### TASK DESCRIPTION
Your answer should be the line containing "(.unbind (decFmtEA x))" and each line after it through the end of the data below, repeated exactly.

### RECORDS

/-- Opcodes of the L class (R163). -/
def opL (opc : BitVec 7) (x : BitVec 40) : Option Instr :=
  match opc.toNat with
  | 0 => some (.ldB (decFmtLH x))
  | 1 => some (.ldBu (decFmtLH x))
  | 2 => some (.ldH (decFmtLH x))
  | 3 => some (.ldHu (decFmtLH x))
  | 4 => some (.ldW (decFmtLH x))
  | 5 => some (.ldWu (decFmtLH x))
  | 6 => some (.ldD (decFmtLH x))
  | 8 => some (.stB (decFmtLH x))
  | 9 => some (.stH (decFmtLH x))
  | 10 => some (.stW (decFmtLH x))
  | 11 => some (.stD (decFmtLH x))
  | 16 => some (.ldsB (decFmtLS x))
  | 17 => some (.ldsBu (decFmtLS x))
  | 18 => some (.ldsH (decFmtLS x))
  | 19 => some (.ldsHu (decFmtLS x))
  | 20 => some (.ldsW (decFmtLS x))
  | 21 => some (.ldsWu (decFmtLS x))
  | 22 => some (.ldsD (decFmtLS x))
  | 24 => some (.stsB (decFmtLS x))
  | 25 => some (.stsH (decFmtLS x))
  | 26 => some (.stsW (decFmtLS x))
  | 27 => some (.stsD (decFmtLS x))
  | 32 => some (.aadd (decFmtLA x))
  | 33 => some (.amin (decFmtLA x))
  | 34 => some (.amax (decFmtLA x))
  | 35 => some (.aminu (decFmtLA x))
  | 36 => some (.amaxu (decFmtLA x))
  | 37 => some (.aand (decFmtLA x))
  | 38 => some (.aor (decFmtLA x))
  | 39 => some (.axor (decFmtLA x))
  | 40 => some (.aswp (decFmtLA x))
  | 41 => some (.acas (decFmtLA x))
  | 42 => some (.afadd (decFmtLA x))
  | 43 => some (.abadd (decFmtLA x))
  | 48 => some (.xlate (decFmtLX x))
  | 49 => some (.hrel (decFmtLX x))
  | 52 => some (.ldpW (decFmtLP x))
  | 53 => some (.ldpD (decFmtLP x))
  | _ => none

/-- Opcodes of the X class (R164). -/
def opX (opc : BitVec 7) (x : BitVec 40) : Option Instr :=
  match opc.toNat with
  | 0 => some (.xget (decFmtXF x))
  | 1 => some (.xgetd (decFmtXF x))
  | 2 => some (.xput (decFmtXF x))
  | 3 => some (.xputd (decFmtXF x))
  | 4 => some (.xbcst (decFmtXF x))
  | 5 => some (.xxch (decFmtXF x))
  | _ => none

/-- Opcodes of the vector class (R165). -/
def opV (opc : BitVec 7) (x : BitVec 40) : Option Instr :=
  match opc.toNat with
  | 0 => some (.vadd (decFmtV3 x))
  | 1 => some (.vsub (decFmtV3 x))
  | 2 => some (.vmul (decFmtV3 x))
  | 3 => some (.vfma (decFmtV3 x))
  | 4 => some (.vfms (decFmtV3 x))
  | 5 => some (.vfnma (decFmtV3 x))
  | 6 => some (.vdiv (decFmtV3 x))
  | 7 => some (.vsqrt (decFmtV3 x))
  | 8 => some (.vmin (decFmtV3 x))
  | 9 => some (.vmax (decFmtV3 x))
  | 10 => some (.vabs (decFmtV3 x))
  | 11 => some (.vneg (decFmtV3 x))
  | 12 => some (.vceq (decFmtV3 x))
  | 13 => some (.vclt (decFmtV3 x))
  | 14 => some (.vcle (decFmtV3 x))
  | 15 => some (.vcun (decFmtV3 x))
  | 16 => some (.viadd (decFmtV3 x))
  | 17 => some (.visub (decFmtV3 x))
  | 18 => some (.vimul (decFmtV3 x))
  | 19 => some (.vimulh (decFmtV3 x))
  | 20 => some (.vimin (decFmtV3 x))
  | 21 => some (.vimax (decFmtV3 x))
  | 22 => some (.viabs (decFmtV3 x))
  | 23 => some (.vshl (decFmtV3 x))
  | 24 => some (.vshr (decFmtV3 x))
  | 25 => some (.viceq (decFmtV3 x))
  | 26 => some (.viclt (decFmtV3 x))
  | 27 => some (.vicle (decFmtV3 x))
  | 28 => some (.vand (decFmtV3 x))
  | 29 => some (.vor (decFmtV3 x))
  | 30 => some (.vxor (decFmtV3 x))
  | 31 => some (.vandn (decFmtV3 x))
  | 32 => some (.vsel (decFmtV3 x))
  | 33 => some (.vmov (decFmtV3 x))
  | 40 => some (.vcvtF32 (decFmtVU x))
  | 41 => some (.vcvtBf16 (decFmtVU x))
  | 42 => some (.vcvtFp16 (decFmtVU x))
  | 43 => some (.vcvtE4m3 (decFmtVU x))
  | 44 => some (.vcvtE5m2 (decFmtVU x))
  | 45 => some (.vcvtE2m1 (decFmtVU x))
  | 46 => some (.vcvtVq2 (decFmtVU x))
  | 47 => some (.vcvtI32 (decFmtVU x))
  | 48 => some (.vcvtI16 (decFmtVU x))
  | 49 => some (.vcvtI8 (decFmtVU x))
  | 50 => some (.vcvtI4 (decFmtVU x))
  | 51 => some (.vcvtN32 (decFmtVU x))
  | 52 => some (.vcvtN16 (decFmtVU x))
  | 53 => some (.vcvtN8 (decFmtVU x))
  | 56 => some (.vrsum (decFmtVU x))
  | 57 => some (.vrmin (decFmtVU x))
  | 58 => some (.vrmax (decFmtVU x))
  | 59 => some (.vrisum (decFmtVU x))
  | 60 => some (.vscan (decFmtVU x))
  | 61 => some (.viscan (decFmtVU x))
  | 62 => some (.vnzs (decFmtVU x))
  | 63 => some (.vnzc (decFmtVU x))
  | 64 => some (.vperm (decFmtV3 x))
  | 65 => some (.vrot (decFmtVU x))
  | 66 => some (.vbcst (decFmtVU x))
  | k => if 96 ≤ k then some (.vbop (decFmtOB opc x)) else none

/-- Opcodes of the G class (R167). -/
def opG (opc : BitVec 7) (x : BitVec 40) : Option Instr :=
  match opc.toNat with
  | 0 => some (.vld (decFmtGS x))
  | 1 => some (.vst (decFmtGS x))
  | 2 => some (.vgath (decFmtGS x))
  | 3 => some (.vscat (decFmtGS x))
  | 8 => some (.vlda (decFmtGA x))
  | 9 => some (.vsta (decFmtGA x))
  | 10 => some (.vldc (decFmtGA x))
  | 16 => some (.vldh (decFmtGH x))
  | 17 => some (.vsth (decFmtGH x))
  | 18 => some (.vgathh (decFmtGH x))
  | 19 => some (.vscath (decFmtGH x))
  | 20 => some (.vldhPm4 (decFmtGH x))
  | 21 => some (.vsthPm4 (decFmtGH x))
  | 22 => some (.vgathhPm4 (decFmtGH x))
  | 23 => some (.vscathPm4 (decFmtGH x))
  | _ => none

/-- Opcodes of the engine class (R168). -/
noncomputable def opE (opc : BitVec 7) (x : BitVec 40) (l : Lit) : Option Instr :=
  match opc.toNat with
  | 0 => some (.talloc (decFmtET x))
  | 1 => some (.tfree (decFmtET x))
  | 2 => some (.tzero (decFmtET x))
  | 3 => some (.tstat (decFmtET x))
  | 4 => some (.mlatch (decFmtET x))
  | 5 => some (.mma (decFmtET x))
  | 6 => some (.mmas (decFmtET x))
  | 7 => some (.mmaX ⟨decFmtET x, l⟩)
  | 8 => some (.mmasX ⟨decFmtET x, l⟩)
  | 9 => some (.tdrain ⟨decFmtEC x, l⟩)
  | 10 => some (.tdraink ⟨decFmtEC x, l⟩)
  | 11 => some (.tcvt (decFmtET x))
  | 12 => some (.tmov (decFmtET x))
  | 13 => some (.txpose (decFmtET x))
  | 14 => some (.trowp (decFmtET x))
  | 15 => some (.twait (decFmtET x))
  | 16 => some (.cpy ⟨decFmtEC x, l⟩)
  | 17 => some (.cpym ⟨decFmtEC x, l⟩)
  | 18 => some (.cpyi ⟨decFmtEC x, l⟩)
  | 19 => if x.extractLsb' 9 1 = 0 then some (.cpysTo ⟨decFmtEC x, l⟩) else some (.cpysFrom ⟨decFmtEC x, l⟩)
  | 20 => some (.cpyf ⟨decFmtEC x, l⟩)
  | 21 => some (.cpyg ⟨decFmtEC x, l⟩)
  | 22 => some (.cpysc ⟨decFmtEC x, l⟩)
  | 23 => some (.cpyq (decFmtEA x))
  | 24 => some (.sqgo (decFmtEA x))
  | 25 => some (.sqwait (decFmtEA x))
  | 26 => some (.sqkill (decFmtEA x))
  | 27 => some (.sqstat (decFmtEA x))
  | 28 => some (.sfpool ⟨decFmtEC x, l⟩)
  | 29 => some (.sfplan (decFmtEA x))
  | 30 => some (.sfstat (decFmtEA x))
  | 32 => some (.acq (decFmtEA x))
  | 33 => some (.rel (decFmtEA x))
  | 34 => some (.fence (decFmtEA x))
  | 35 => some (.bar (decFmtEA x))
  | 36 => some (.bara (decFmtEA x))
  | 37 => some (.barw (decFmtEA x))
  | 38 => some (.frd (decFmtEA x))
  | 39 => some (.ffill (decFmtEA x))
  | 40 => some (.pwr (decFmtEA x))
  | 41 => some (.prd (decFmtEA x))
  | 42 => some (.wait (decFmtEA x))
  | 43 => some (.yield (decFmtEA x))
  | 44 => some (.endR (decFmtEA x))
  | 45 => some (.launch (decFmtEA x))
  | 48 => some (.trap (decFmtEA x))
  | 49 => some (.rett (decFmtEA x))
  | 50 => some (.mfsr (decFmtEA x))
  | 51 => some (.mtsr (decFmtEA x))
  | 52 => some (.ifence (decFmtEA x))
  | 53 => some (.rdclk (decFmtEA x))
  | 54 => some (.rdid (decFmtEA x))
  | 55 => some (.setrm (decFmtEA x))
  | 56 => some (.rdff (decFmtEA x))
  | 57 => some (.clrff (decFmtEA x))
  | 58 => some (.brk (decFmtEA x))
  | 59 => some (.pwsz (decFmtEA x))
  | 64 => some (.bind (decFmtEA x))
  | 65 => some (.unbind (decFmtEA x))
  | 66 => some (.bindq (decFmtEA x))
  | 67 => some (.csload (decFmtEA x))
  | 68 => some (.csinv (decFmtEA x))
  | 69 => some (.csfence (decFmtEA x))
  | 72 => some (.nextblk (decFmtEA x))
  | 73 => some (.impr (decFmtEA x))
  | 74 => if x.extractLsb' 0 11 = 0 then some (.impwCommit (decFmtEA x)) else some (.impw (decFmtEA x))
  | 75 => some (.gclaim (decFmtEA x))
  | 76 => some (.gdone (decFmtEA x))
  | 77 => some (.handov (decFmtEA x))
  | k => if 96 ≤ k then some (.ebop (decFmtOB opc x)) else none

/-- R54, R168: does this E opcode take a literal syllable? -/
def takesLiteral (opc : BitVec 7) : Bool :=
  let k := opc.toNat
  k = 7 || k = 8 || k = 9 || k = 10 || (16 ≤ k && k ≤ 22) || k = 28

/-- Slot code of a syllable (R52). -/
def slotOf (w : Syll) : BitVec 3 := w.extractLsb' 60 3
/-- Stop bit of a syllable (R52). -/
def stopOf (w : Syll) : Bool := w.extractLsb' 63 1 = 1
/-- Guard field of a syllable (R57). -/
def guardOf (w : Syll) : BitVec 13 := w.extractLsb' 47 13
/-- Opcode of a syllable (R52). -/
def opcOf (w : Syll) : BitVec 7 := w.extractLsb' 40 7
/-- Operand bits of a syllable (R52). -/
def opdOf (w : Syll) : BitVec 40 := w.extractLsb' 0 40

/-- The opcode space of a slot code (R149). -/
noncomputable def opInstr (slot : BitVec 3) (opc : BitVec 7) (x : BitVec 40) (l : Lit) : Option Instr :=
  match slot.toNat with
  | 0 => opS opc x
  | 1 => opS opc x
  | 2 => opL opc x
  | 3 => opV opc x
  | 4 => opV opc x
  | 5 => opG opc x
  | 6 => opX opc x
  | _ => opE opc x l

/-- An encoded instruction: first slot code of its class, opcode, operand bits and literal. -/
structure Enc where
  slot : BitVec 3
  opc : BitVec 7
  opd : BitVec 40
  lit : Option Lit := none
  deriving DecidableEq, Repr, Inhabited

### RESPONSE TO THIS EXERCISE
  | 65 => some (.unbind (decFmtEA x))
  | 66 => some (.bindq (decFmtEA x))
  | 67 => some (.csload (decFmtEA x))
  | 68 => some (.csinv (decFmtEA x))
  | 69 => some (.csfence (decFmtEA x))
  | 72 => some (.nextblk (decFmtEA x))
  | 73 => some (.impr (decFmtEA x))
  | 74 => if x.extractLsb' 0 11 = 0 then some (.impwCommit (decFmtEA x)) else some (.impw (decFmtEA x))
  | 75 => some (.gclaim (decFmtEA x))
  | 76 => some (.gdone (decFmtEA x))
  | 77 => some (.handov (decFmtEA x))
  | k => if 96 ≤ k then some (.ebop (decFmtOB opc x)) else none

/-- R54, R168: does this E opcode take a literal syllable? -/
def takesLiteral (opc : BitVec 7) : Bool :=
  let k := opc.toNat
  k = 7 || k = 8 || k = 9 || k = 10 || (16 ≤ k && k ≤ 22) || k = 28

/-- Slot code of a syllable (R52). -/
def slotOf (w : Syll) : BitVec 3 := w.extractLsb' 60 3
/-- Stop bit of a syllable (R52). -/
def stopOf (w : Syll) : Bool := w.extractLsb' 63 1 = 1
/-- Guard field of a syllable (R57). -/
def guardOf (w : Syll) : BitVec 13 := w.extractLsb' 47 13
/-- Opcode of a syllable (R52). -/
def opcOf (w : Syll) : BitVec 7 := w.extractLsb' 40 7
/-- Operand bits of a syllable (R52). -/
def opdOf (w : Syll) : BitVec 40 := w.extractLsb' 0 40

/-- The opcode space of a slot code (R149). -/
noncomputable def opInstr (slot : BitVec 3) (opc : BitVec 7) (x : BitVec 40) (l : Lit) : Option Instr :=
  match slot.toNat with
  | 0 => opS opc x
  | 1 => opS opc x
  | 2 => opL opc x
  | 3 => opV opc x
  | 4 => opV opc x
  | 5 => opG opc x
  | 6 => opX opc x
  | _ => opE opc x l

/-- An encoded instruction: first slot code of its class, opcode, operand bits and literal. -/
structure Enc where
  slot : BitVec 3
  opc : BitVec 7
  opd : BitVec 40
  lit : Option Lit := none
  deriving DecidableEq, Repr, Inhabited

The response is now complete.